Slave Narratives A Folk History Of Slavery In The United States
Chapter 17
We didn't have no overseers in northern Texas, but in southern Texas dey did. Dey didn't raise cotton either; but dey raised a whole lots of corn. Sometime de men would shuck corn all night long. Whenever dey was going to shuck all night de women would piece quilts while de men shuck de corn and you could hear 'em singing and shucking corn. After de cornshucking, de cullud folks would have big dances.
Master Davis lived in a big white frame house. My mother lived in the yard in a big one-room log hut with a brick chimney. De logs was "pinted" (what dey call plastered now with lime). I don't know whether young folks know much 'bout dat sort of thing now.
I slept on de floor up at de "Big House" in de white woman's room on a quilt. I'd git up in de mornings, make fires, put on de coffee, and tend to my little brother. Jest do little odd jobs sech as that.
We ate vegetables from de garden, sech as that. My favorite dish is vegetables now.
I don't remember seeing any slaves sold. My mother said dey sold 'em on de block in Kentucky where she was raised.
I don't remembuh when de War broke out, but I remembuh seeing the soldiers with de blue uniforms on. I was afraid of 'em.
Old mistress didn't tell us when he was free, but another white woman told my mother and I remembuh. One day old mistress told my mother to git to that wheel and git to work, and my mother said, "I ain't gwineter, I'm jest as free as you air." So dat very day my mother packed up all our belongings and moved us to town, Sherman, Texas. She worked awful hard, doing day work for 50c a day, and sometimes she'd work for food, clothes or whatever she could git.

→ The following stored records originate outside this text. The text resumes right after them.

/-! ### The Write Queue and the Memory Port -/

/-- The arbiter's turn: the oldest offer is admitted whole when its entries are free, and waits otherwise; an agent's write
is acknowledged at its admission, after which the requests that wait at the port are taken in order until a write is held
(R36, R2). The admission of a refusal ends its record, unless a newer refusal has replaced it since, which the Command Unit
offers next, ahead of the command's own word or result (R163; the replacement is log 14); a result's admission makes the
Command Unit IDLE (R163), a snapshot word's brings the next word, or the result (R172). What a request's row does is its
acceptance where nothing is ahead of it (R1, R4). -/
def Obligations.TheOldestOfferIsAdmittedWhole : Prop :=
  (∀ (s : State) (o : Offer) (os : List Offer), s.offers = o :: os →
    (64 < s.occupied + entriesOf o.writes → exec .offerAdmit s = .next { s with bus := [] }) ∧
    (s.occupied + entriesOf o.writes ≤ 64 →
      let admitted : State := { s with bus := [], offers := os, queue := s.queue ++ o.writes }
      (o.source = .report → exec .offerAdmit s = .next admitted) ∧
      (∀ tag acks managed, o.source = .agent tag acks managed →
        (managed = true → ∀ w ∈ o.writes, ∀ k, k = 0 ∨ k = 17 ∨ k = 18 ∨ k = 19 →
          coveredWord (w.addr - s.pageBase).toNat w.beats k = none) →
        exec .offerAdmit s =
          .next (pump s.portWaiting { admitted with bus := if acks then [.ack tag] else [] }).cuOffered) ∧
      (o.source = .refusal →
        (∀ r, s.cu.refusal = some r → r.offered = true →
          exec .offerAdmit s = .next { admitted with cu := { s.cu with refusal := none } }.cuOffered) ∧
        (s.cu.refusal = none ∨ (∃ r, s.cu.refusal = some r ∧ r.offered = false) →
          exec .offerAdmit s = .next admitted.cuOffered)) ∧
      (o.source = .snapshotWord → exec .offerAdmit s = .next admitted.cuOffered) ∧
      (o.source = .result → exec .offerAdmit s = .next { admitted with cu := { s.cu with state := .idle } }.cuOffered))) ∧
  ∀ s : State,
    (s.portOpen = true ↔
      (∀ o ∈ s.offers, ∀ tag acks managed, o.source ≠ .agent tag acks managed) ∧
        ∀ c, s.cu.state ≠ .executing c .draining) ∧
    pump [] s = { s with portWaiting := [] } ∧
    (∀ q qs, pump (q :: qs) s = if s.portOpen then pump qs (accept q s) else { s with portWaiting := q :: qs }) ∧
    (∀ w : WriteReq, wordAligned w.addr = w.addr →
      let n := beatsBelowBoundary w.addr
      exec (.translatedWrite w) s = .next (pump (s.portWaiting ++
        (if w.beats.length ≤ n then [.write w true]
        else
          [.write ⟨w.tag, w.addr, w.beats.take n⟩ false,
           .write ⟨w.tag, w.addr + BitVec.ofNat 32 (8 * n), w.beats.drop n⟩ true])) { s with bus := [] })) ∧
    ∀ r : ReadReq, wordAligned r.addr = r.addr →
      let n := beatsBelowBoundary r.addr
      exec (.translatedRead r) s = .next (pump (s.portWaiting ++
        (if r.enables.length ≤ n then [.read r true]
        else
          [.read ⟨r.tag, r.addr, r.enables.take n⟩ false,
           .read ⟨r.tag, r.addr + BitVec.ofNat 32 (8 * n), r.enables.drop n⟩ true])) { s with bus := [] })

/-- BUSY_REFUSAL presents its write and has it admitted in one step, where nothing is ahead of it and it fits (the model's
choice, log 4). A command write is taken at its admission: an IDLE Command Unit fetches, its argument read waiting for
the command write and every write before it; a busy one refuses it, and the refusal is offered at once where nothing
of the Command Unit's waits at the arbiter (R162, R163). The result record's lower word is offered first by the
model's choice (log 33). -/
def Obligations.CommandsAreTakenOrRefusedBusy : Prop :=
  ∀ (s : State) (w : WriteReq) (word : Word), coveredWord 0 w.beats 0 = some word → w.beats.length ≤ 8 →
    let written : MemWrite := ⟨s.pageBase, w.beats, .agent w.tag⟩
    let opcode : BitVec 8 := word.extractLsb' 0 8
    let label : BitVec 8 := word.extractLsb' 8 8
    (s.offers = [⟨.agent w.tag true true, [written]⟩] → s.occupied + (1 + w.beats.length) ≤ 64 → s.portWaiting = [] →
      s.cu.refusal = none → s.cu.state = .idle →
      exec .offerAdmit s = .next
        { s with
          bus := [.ack w.tag], offers := [], queue := s.queue ++ [written]
          readWait := s.readWait ++ [(⟨.argument, s.pageBase + 8, List.replicate 7 0xFF⟩, s.queue.length + 1)]
          cu := { s.cu with state := .fetching ⟨opcode, label, w.tag⟩ } }) ∧
    (s.pageWrite w 0 → s.cu.state ≠ .idle →
      exec (.busyRefusal w) s = .next
        { s with
          bus := [.ack w.tag], queue := s.queue ++ [written]
          offers :=
            [⟨.refusal, [⟨s.pageBase + 0x40, [⟨resultWord label opcode .busy 0, 0xFF⟩], .commandUnit⟩,
              ⟨s.pageBase + 0x48, [⟨0, 0xFF⟩], .commandUnit⟩]⟩]
          cu := { s.cu with refusal := some ⟨opcode, label, true⟩ } })

/-- ACKNOWLEDGE and CONSUMER_INDEX_WRITE present their write and have it admitted in one step, where nothing is ahead of
it and it fits (the model's choice, log 4). The page writes the Report Writer watches, taken at their admission: each
acknowledge bit clears its ring's pending flag, a change of a flag lists a status word unless one waits (R181, R180),
and each consumer index below the group count becomes the ring's, a full ring moving on at once when its next group is
released (R179). -/
def Obligations.AcknowledgesAndConsumerIndexesAreTaken : Prop :=
  ∀ (s : State) (w : WriteReq) (offset : Nat), s.pageWrite w offset → 0x80 ≤ offset → offset < 0xC0 →
    s.cu.refusal = none → s.cu.state.settled = true →
    let ack := coveredWord offset w.beats 17
    let cleared : Fin 2 → Bool := fun k =>
      s.rings[k].pending && (match ack with | some a => a.getLsbD k.val | none => false)
    ∃ t, exec (.acknowledge w) s = .next t ∧ exec (.consumerIndexWrite w) s = .next t ∧
      (∀ k : Fin 2,
        let x := { s.rings[k] with pending := s.rings[k].pending && !cleared k }
        t.rings[k] =
          match coveredWord offset w.beats (if k = 0 then 18 else 19) with
          | none => x
          | some v =>
            let c := (v.extractLsb' 0 4).toNat
            if x.groups ≤ c then x
            else if x.position = x.perGroup ∧ (x.group + 1) % x.groups ≠ c then
              { x with consumer := c, group := (x.group + 1) % x.groups, position := 0 }
            else { x with consumer := c }) ∧
      t.writeList =
        (if (cleared 0 || cleared 1) && !s.writeList.any ListItem.isStatus then s.writeList ++ [.status] else s.writeList) ∧
      t = { s with
        bus := [.ack w.tag], queue := s.queue ++ [⟨w.addr, w.beats, .agent w.tag⟩], rings := t.rings
        writeList := t.writeList }

/-- The Memory Port's turn: a ready read goes ahead of the head write, until eight have gone ahead of it; then the head
write is issued, unless a ready read overlaps it, which is issued first whatever the count says. A write issued restarts
the count, leaves the queue and makes ready the reads that waited for it alone (R37, R38, R39, log 13). -/
def Obligations.ReadsGoFirstEightTimes : Prop :=
  ∀ s : State,
    let issued : MemRead → State := fun r =>
      { s with
        bus := [.memRead r], readReady := s.readReady.erase r, readIssued := s.readIssued ++ [r]
        fairCount := if s.queue = [] then s.fairCount else s.fairCount + 1 }
    let drained : MemWrite → List MemWrite → State := fun w ws =>
      { s with
        bus := [.memWrite w], queue := ws, fairCount := 0
        readWait := (s.readWait.map (fun x => (x.1, x.2 - 1))).filter (fun x => x.2 != 0)
        readReady :=
          s.readReady ++ ((s.readWait.map (fun x => (x.1, x.2 - 1))).filter (fun x => x.2 == 0)).map Prod.fst }
    (∀ w ws, s.queue = w :: ws → s.readReady = [] → exec .writeDrain s = .next (drained w ws)) ∧
    (∀ r rs, s.readReady = r :: rs → s.queue = [] ∨ s.fairCount < 8 →
      exec .readIssue s = .next (issued r) ∧ exec .writeDrain s = .next { s with bus := [] }) ∧
    (∀ w ws, s.queue = w :: ws → s.readReady ≠ [] → 8 ≤ s.fairCount → (∀ x ∈ s.readReady, overlaps x w = false) →
      exec .readIssue s = .next (drained w ws) ∧ exec .writeDrain s = .next (drained w ws)) ∧
    (∀ w ws x, s.queue = w :: ws → 8 ≤ s.fairCount → s.readReady.find? (fun y => overlaps y w) = some x →
      exec .readIssue s = .next (issued x))

/-- Read data returns in the order of acceptance: the answer to the oldest read goes back to its agent, every beat whole and
the last one marked, and behind it the answers that have waited for it, each with its own error and its own departure
processing; an earlier answer waits. An error goes back on every beat and is reported (R3, R17). So the halves of a split
read return as one response, each half with its own error (R4). -/
def Obligations.ReadDataReturnsInOrder : Prop :=
  ∀ (s : State) (rec : ReadRec) (m : MemRead) (rest : List MemRead) (words : ReadWords),
    s.readIssued = m :: rest → m.ref = .agent rec.id → rec.departure = none →
    let view := (words.toList.take rec.count).map (fun w => if rec.swap then swapBytes w else w)
    (∀ waiting later : List ReadRec, s.reads = rec :: (waiting ++ later) →
      (∀ x ∈ waiting ++ later, x.id ≠ rec.id) → (∀ x ∈ waiting, x.answer ≠ none) →
      (∀ x, later.head? = some x → x.answer = none) →
      exec (.readReturn words false) s = .next
          { s with
            bus := beatsOut rec.tag false rec.last view ++ waiting.flatMap ReadRec.returned, reads := later
            readIssued := rest, paths := waiting.foldl ReadRec.counted s.paths } ∧
        exec (.readReturn words true) s = .next
          { submit ⟨.memoryError, 0, 1, stampWord s.reading 0, [m.addr, u32 rec.tag.val]⟩ s with
            bus := beatsOut rec.tag true rec.last view ++ waiting.flatMap ReadRec.returned, reads := later
            readIssued := rest, paths := waiting.foldl ReadRec.counted s.paths }) ∧
    (∀ first later, s.reads = first :: later → first.answer = none → first.id ≠ rec.id → rec ∈ later →
      exec (.readReturn words false) s = .next
        { s with
          bus := [], readIssued := rest
          reads := s.reads.map (fun r => if r.id = rec.id then { r with answer := some (words, false) } else r) })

I don't believe in conjuring though I heard lotta talk 'bout it. Sometimes I have pains and aches in my hands, feel like sometime dat somebody puts dey hands on me, but I think jest de way my nerves is.

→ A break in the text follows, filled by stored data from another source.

-- ==== Sys2Proof/Laws/Frames.lean ====
section
/-! SUPPORT. What each shared operation can change: a relation for each group of fields, and for each operation the lemma
that it changes nothing outside its group. A caller reads any other field off with `congrArg`. -/

namespace Sys2Proof.Machine

/-- From `s` to `t` only these change: the reports: the rings and the write list. -/
def OnlyReports (s t : State) : Prop :=
  t = { s with rings := t.rings, writeList := t.writeList }

theorem OnlyReports.refl (s : State) : OnlyReports s s := rfl

theorem OnlyReports.pending {s t : State} (h : OnlyReports s t) : t.pending = s.pending := (congrArg State.pending (show t = _ from h) :)
theorem OnlyReports.choice {s t : State} (h : OnlyReports s t) : t.choice = s.choice := (congrArg State.choice (show t = _ from h) :)
theorem OnlyReports.bus {s t : State} (h : OnlyReports s t) : t.bus = s.bus := (congrArg State.bus (show t = _ from h) :)
theorem OnlyReports.agents {s t : State} (h : OnlyReports s t) : t.agents = s.agents := (congrArg State.agents (show t = _ from h) :)
theorem OnlyReports.windows {s t : State} (h : OnlyReports s t) : t.windows = s.windows := (congrArg State.windows (show t = _ from h) :)
theorem OnlyReports.ctlBase {s t : State} (h : OnlyReports s t) : t.ctlBase = s.ctlBase := (congrArg State.ctlBase (show t = _ from h) :)
theorem OnlyReports.mgmtTag {s t : State} (h : OnlyReports s t) : t.mgmtTag = s.mgmtTag := (congrArg State.mgmtTag (show t = _ from h) :)
theorem OnlyReports.portWaiting {s t : State} (h : OnlyReports s t) : t.portWaiting = s.portWaiting := (congrArg State.portWaiting (show t = _ from h) :)
theorem OnlyReports.reads {s t : State} (h : OnlyReports s t) : t.reads = s.reads := (congrArg State.reads (show t = _ from h) :)
theorem OnlyReports.readWait {s t : State} (h : OnlyReports s t) : t.readWait = s.readWait := (congrArg State.readWait (show t = _ from h) :)
theorem OnlyReports.readReady {s t : State} (h : OnlyReports s t) : t.readReady = s.readReady := (congrArg State.readReady (show t = _ from h) :)
theorem OnlyReports.readIssued {s t : State} (h : OnlyReports s t) : t.readIssued = s.readIssued := (congrArg State.readIssued (show t = _ from h) :)
theorem OnlyReports.fairCount {s t : State} (h : OnlyReports s t) : t.fairCount = s.fairCount := (congrArg State.fairCount (show t = _ from h) :)
theorem OnlyReports.nextRead {s t : State} (h : OnlyReports s t) : t.nextRead = s.nextRead := (congrArg State.nextRead (show t = _ from h) :)
theorem OnlyReports.layout {s t : State} (h : OnlyReports s t) : t.layout = s.layout := (congrArg State.layout (show t = _ from h) :)
theorem OnlyReports.steer {s t : State} (h : OnlyReports s t) : t.steer = s.steer := (congrArg State.steer (show t = _ from h) :)
theorem OnlyReports.pathSeq {s t : State} (h : OnlyReports s t) : t.pathSeq = s.pathSeq := (congrArg State.pathSeq (show t = _ from h) :)
theorem OnlyReports.queue {s t : State} (h : OnlyReports s t) : t.queue = s.queue := (congrArg State.queue (show t = _ from h) :)
theorem OnlyReports.offers {s t : State} (h : OnlyReports s t) : t.offers = s.offers := (congrArg State.offers (show t = _ from h) :)
theorem OnlyReports.tb {s t : State} (h : OnlyReports s t) : t.tb = s.tb := (congrArg State.tb (show t = _ from h) :)
theorem OnlyReports.arrivals {s t : State} (h : OnlyReports s t) : t.arrivals = s.arrivals := (congrArg State.arrivals (show t = _ from h) :)
theorem OnlyReports.overflows {s t : State} (h : OnlyReports s t) : t.overflows = s.overflows := (congrArg State.overflows (show t = _ from h) :)
theorem OnlyReports.paths {s t : State} (h : OnlyReports s t) : t.paths = s.paths := (congrArg State.paths (show t = _ from h) :)
theorem OnlyReports.estimator {s t : State} (h : OnlyReports s t) : t.estimator = s.estimator := (congrArg State.estimator (show t = _ from h) :)
theorem OnlyReports.routes {s t : State} (h : OnlyReports s t) : t.routes = s.routes := (congrArg State.routes (show t = _ from h) :)
theorem OnlyReports.mergers {s t : State} (h : OnlyReports s t) : t.mergers = s.mergers := (congrArg State.mergers (show t = _ from h) :)
theorem OnlyReports.cut {s t : State} (h : OnlyReports s t) : t.cut = s.cut := (congrArg State.cut (show t = _ from h) :)
theorem OnlyReports.cu {s t : State} (h : OnlyReports s t) : t.cu = s.cu := (congrArg State.cu (show t = _ from h) :)

theorem OnlyReports.trans {s t u : State} (h : OnlyReports s t) (k : OnlyReports t u) : OnlyReports s u :=
  Eq.trans k (congrArg (fun x : State => { x with rings := u.rings, writeList := u.writeList }) h)

theorem OnlyReports.foldl {α : Type} {f : State → α → State} (h : ∀ s a, OnlyReports s (f s a)) (xs : List α) (s : State) :
    OnlyReports s (xs.foldl f s) := by
  induction xs generalizing s with
  | nil => exact .refl s
  | cons a as ih => exact (h s a).trans (ih (f s a))

/-- From `s` to `t` only these change: the route records and the reports. -/
def OnlySelection (s t : State) : Prop :=
  t = { s with routes := t.routes, rings := t.rings, writeList := t.writeList }

theorem OnlySelection.refl (s : State) : OnlySelection s s := rfl

theorem OnlySelection.pending {s t : State} (h : OnlySelection s t) : t.pending = s.pending := (congrArg State.pending (show t = _ from h) :)
theorem OnlySelection.choice {s t : State} (h : OnlySelection s t) : t.choice = s.choice := (congrArg State.choice (show t = _ from h) :)
theorem OnlySelection.bus {s t : State} (h : OnlySelection s t) : t.bus = s.bus := (congrArg State.bus (show t = _ from h) :)
theorem OnlySelection.agents {s t : State} (h : OnlySelection s t) : t.agents = s.agents := (congrArg State.agents (show t = _ from h) :)
theorem OnlySelection.windows {s t : State} (h : OnlySelection s t) : t.windows = s.windows := (congrArg State.windows (show t = _ from h) :)
theorem OnlySelection.ctlBase {s t : State} (h : OnlySelection s t) : t.ctlBase = s.ctlBase := (congrArg State.ctlBase (show t = _ from h) :)
theorem OnlySelection.mgmtTag {s t : State} (h : OnlySelection s t) : t.mgmtTag = s.mgmtTag := (congrArg State.mgmtTag (show t = _ from h) :)
theorem OnlySelection.portWaiting {s t : State} (h : OnlySelection s t) : t.portWaiting = s.portWaiting := (congrArg State.portWaiting (show t = _ from h) :)
theorem OnlySelection.reads {s t : State} (h : OnlySelection s t) : t.reads = s.reads := (congrArg State.reads (show t = _ from h) :)
theorem OnlySelection.readWait {s t : State} (h : OnlySelection s t) : t.readWait = s.readWait := (congrArg State.readWait (show t = _ from h) :)
theorem OnlySelection.readReady {s t : State} (h : OnlySelection s t) : t.readReady = s.readReady := (congrArg State.readReady (show t = _ from h) :)
theorem OnlySelection.readIssued {s t : State} (h : OnlySelection s t) : t.readIssued = s.readIssued := (congrArg State.readIssued (show t = _ from h) :)
theorem OnlySelection.fairCount {s t : State} (h : OnlySelection s t) : t.fairCount = s.fairCount := (congrArg State.fairCount (show t = _ from h) :)
theorem OnlySelection.nextRead {s t : State} (h : OnlySelection s t) : t.nextRead = s.nextRead := (congrArg State.nextRead (show t = _ from h) :)
theorem OnlySelection.layout {s t : State} (h : OnlySelection s t) : t.layout = s.layout := (congrArg State.layout (show t = _ from h) :)
theorem OnlySelection.steer {s t : State} (h : OnlySelection s t) : t.steer = s.steer := (congrArg State.steer (show t = _ from h) :)
theorem OnlySelection.pathSeq {s t : State} (h : OnlySelection s t) : t.pathSeq = s.pathSeq := (congrArg State.pathSeq (show t = _ from h) :)
theorem OnlySelection.queue {s t : State} (h : OnlySelection s t) : t.queue = s.queue := (congrArg State.queue (show t = _ from h) :)
theorem OnlySelection.offers {s t : State} (h : OnlySelection s t) : t.offers = s.offers := (congrArg State.offers (show t = _ from h) :)
theorem OnlySelection.tb {s t : State} (h : OnlySelection s t) : t.tb = s.tb := (congrArg State.tb (show t = _ from h) :)
theorem OnlySelection.arrivals {s t : State} (h : OnlySelection s t) : t.arrivals = s.arrivals := (congrArg State.arrivals (show t = _ from h) :)
theorem OnlySelection.overflows {s t : State} (h : OnlySelection s t) : t.overflows = s.overflows := (congrArg State.overflows (show t = _ from h) :)
theorem OnlySelection.paths {s t : State} (h : OnlySelection s t) : t.paths = s.paths := (congrArg State.paths (show t = _ from h) :)
theorem OnlySelection.estimator {s t : State} (h : OnlySelection s t) : t.estimator = s.estimator := (congrArg State.estimator (show t = _ from h) :)
theorem OnlySelection.mergers {s t : State} (h : OnlySelection s t) : t.mergers = s.mergers := (congrArg State.mergers (show t = _ from h) :)
theorem OnlySelection.cut {s t : State} (h : OnlySelection s t) : t.cut = s.cut := (congrArg State.cut (show t = _ from h) :)
theorem OnlySelection.cu {s t : State} (h : OnlySelection s t) : t.cu = s.cu := (congrArg State.cu (show t = _ from h) :)

theorem OnlySelection.trans {s t u : State} (h : OnlySelection s t) (k : OnlySelection t u) : OnlySelection s u :=
  Eq.trans k (congrArg (fun x : State => { x with routes := u.routes, rings := u.rings, writeList := u.writeList }) h)

theorem OnlySelection.foldl {α : Type} {f : State → α → State} (h : ∀ s a, OnlySelection s (f s a)) (xs : List α) (s : State) :
    OnlySelection s (xs.foldl f s) := by
  induction xs generalizing s with
  | nil => exact .refl s
  | cons a as ih => exact (h s a).trans (ih (f s a))

/-- From `s` to `t` only these change: the path records, the route records and the reports. -/
def OnlyHealth (s t : State) : Prop :=
  t = { s with paths := t.paths, routes := t.routes, rings := t.rings, writeList := t.writeList }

I can't say much 'bout Abe Lincoln. He was a republican in favor of de cullud folk being free. Jeff Davis? Yeah, the boys usta sing a song 'bout 'im:
Lincoln rides a fine hoss, Jeff Davis rides a mule, Lincoln is de President, Jeff Davis is de fool.
Booker T. Washington--I guess he is a right good man. He's for the cullud people I guess.
I been a Christian thirty some odd years. I've been here some thirty odd years. Had to come when my husband did. He died in 1902. We married in 18--I've forgot, but we went to de preacher and got married. We did more than jump over de broom stick.
In those days we went to church with de white folks. Dey had church at eleven and the cullud folks at three, but all of us had white preachers. Our church is standing right there now, at least it was de last time I was there.
I don't have a favorite song, theys so many good ones, but I like, "Bound for the Promised Land." I'm a Baptist, my mother was a Baptist, and her white folks was Baptist.
I have two daughters, Julia Goodwin and Bertha Frazier, and four grandchildren, both of 'ems been separated. Dey do housework.
Oklahoma Writers' Project Ex-Slaves
SALOMON OLIVER Age 78 yrs. Tulsa, Oklahoma.
John A. Miller owned the finest plantation in Washington County, Mississippi, about 12-mile east of Greenville. I was born on this 20,000-acre plantation November 17, 1859, being one of about four hundred slave children on the place.
About three hundred negro families living in box-type cabins made it seem like a small town. Built in rows, the cabins were kept whitewashed, neat and orderly, for the Master was strict about such things. Several large barns and storage buildings were scattered around the plantation. Also, two cotton gins and two old fashioned presses, operated by horses and mules, made Miller's plantation one of the best equipped in Mississippi.
Master John was quite a character. The big plantation didn't occupy all his time. He owned a bank in Vicksburg and another in New Orleans, and only came to the plantation two or three times a year for a week or two visit.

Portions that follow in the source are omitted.